**RECORDS FOR THIS EXERCISE:**
/-- Reset is a power-on that finds no valid stored copy: the values of R16, R64, R82, R171, R180 for it. That the store is
invalid is the model's choice (log entry 1). -/
def Obligations.ResetIsPowerOnInSetup : Prop :=
  let s := State.reset
  s.mode = .setup ∧ s.active = none ∧ s.load = .absent ∧ s.sensors = [] ∧ s.sections = [] ∧ s.points = [] ∧
  s.tracks = [] ∧ s.planned = [] ∧ s.floor = 0 ∧ s.cuts = [] ∧ s.demands = [] ∧ s.crest = Crest.idle ∧
  s.freeze = false ∧ s.holds = ⟨[], []⟩ ∧ s.relay = false ∧ s.now = 0 ∧ s.pending = [] ∧
  (∀ p k, (s.custody.get p).slot k = none ∧ (s.custody.get p).inbound = []) ∧
  ∀ p, (s.ports.get p).working = none ∧ (s.ports.get p).waiting = none ∧ (s.ports.get p).urgent = none ∧
    (s.ports.get p).answers = [] ∧ (s.ports.get p).notices = [⟨0, .mode .setup none .powerOn⟩] ∧
    (s.ports.get p).overrun = false ∧ (s.ports.get p).discards = 0 ∧ (s.ports.get p).mask = Port.defaultMask p ∧
    (s.ports.get p).rx = Receiver.hunting

/-- The invariants below hold at reset. -/
def Obligations.ResetMeetsInvariants : Prop :=
  let s := State.reset
  s.Settled ∧ s.answersBounded ∧ s.noticesBounded ∧ s.holdsRight ∧ s.drivesRight

/-- Every step keeps HUMP PROCEED energised exactly when the mode is ACTIVE and no hold reason is present, leaves no claim with
the Hold Unit, and leaves DRAINING with a record to drain. -/
def Obligations.StepKeepsHumpProceedRight : Prop :=
  ∀ s t : State, s.Settled → step s = .next t →
    (t.relay = true ↔ t.mode = .active ∧ t.holds.present = []) ∧ t.Settled

/-- Every step keeps each answer queue to one ordinary answer, one urgent answer and two BUSY answers; while a working request
is taken no ordinary answer waits. -/
def Obligations.StepKeepsAnswerQueuesBounded : Prop :=
  ∀ s t : State, s.answersBounded → step s = .next t → t.answersBounded

/-- Every step keeps each notice queue to 64 notices and each discard count to 65535. -/
def Obligations.StepKeepsNoticeQueuesBounded : Prop :=
  ∀ s t : State, s.noticesBounded → step s = .next t → t.noticesBounded

/-- Every step keeps the hold reasons in the order of their table, each once, and URGENT present exactly while a port stands for
it. -/
def Obligations.StepKeepsHoldSetRight : Prop :=
  ∀ s t : State, s.holdsRight → step s = .next t → t.holdsRight

/-- Every step keeps a drive output on only while its point is THROWING toward that side. -/
def Obligations.StepKeepsDrivesWithTheirThrows : Prop :=
  ∀ s t : State, s.drivesRight → step s = .next t → t.drivesRight

/-- Every step has a next state: no command and no event stops the machine. -/
def Obligations.EveryStepHasANextState : Prop := ∀ s : State, ∃ t, step s = .next t

/-! ### The line (R181, R182, R185, R187) -/

/-- A receiver that hunts gathers exactly the frame whose bytes arrive, of whatever kind, tag, code and payload of up to 1024
bytes. All its bytes come at one clock value: the pauses of up to 5 ms that R182 allows between them are left out. -/
def Obligations.ReceiverGathersSentFrame : Prop :=
  ∀ (clock kind tag code : Nat) (payload : List Byte), kind < 256 → tag < 256 → code < 256 → payload.length ≤ 1024 →
    ((frameBytes kind tag code payload).foldl (fun r b => r.feed clock b) Receiver.hunting).frame =
      some ⟨kind, tag, code, payload, true⟩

**THE PROBLEM:** Could you give the records above again, exactly and in full?

**TASK OUTPUT:**
/-- Reset is a power-on that finds no valid stored copy: the values of R16, R64, R82, R171, R180 for it. That the store is
invalid is the model's choice (log entry 1). -/
def Obligations.ResetIsPowerOnInSetup : Prop :=
  let s := State.reset
  s.mode = .setup ∧ s.active = none ∧ s.load = .absent ∧ s.sensors = [] ∧ s.sections = [] ∧ s.points = [] ∧
  s.tracks = [] ∧ s.planned = [] ∧ s.floor = 0 ∧ s.cuts = [] ∧ s.demands = [] ∧ s.crest = Crest.idle ∧
  s.freeze = false ∧ s.holds = ⟨[], []⟩ ∧ s.relay = false ∧ s.now = 0 ∧ s.pending = [] ∧
  (∀ p k, (s.custody.get p).slot k = none ∧ (s.custody.get p).inbound = []) ∧
  ∀ p, (s.ports.get p).working = none ∧ (s.ports.get p).waiting = none ∧ (s.ports.get p).urgent = none ∧
    (s.ports.get p).answers = [] ∧ (s.ports.get p).notices = [⟨0, .mode .setup none .powerOn⟩] ∧
    (s.ports.get p).overrun = false ∧ (s.ports.get p).discards = 0 ∧ (s.ports.get p).mask = Port.defaultMask p ∧
    (s.ports.get p).rx = Receiver.hunting

/-- The invariants below hold at reset. -/
def Obligations.ResetMeetsInvariants : Prop :=
  let s := State.reset
  s.Settled ∧ s.answersBounded ∧ s.noticesBounded ∧ s.holdsRight ∧ s.drivesRight

/-- Every step keeps HUMP PROCEED energised exactly when the mode is ACTIVE and no hold reason is present, leaves no claim with
the Hold Unit, and leaves DRAINING with a record to drain. -/
def Obligations.StepKeepsHumpProceedRight : Prop :=
  ∀ s t : State, s.Settled → step s = .next t →
    (t.relay = true ↔ t.mode = .active ∧ t.holds.present = []) ∧ t.Settled

/-- Every step keeps each answer queue to one ordinary answer, one urgent answer and two BUSY answers; while a working request
is taken no ordinary answer waits. -/
def Obligations.StepKeepsAnswerQueuesBounded : Prop :=
  ∀ s t : State, s.answersBounded → step s = .next t → t.answersBounded

/-- Every step keeps each notice queue to 64 notices and each discard count to 65535. -/
def Obligations.StepKeepsNoticeQueuesBounded : Prop :=
  ∀ s t : State, s.noticesBounded → step s = .next t → t.noticesBounded

/-- Every step keeps the hold reasons in the order of their table, each once, and URGENT present exactly while a port stands for
it. -/
def Obligations.StepKeepsHoldSetRight : Prop :=
  ∀ s t : State, s.holdsRight → step s = .next t → t.holdsRight

/-- Every step keeps a drive output on only while its point is THROWING toward that side. -/
def Obligations.StepKeepsDrivesWithTheirThrows : Prop :=
  ∀ s t : State, s.drivesRight → step s = .next t → t.drivesRight

/-- Every step has a next state: no command and no event stops the machine. -/
def Obligations.EveryStepHasANextState : Prop := ∀ s : State, ∃ t, step s = .next t

/-! ### The line (R181, R182, R185, R187) -/

/-- A receiver that hunts gathers exactly the frame whose bytes arrive, of whatever kind, tag, code and payload of up to 1024
bytes. All its bytes come at one clock value: the pauses of up to 5 ms that R182 allows between them are left out. -/
def Obligations.ReceiverGathersSentFrame : Prop :=
  ∀ (clock kind tag code : Nat) (payload : List Byte), kind < 256 → tag < 256 → code < 256 → payload.length ≤ 1024 →
    ((frameBytes kind tag code payload).foldl (fun r b => r.feed clock b) Receiver.hunting).frame =
      some ⟨kind, tag, code, payload, true⟩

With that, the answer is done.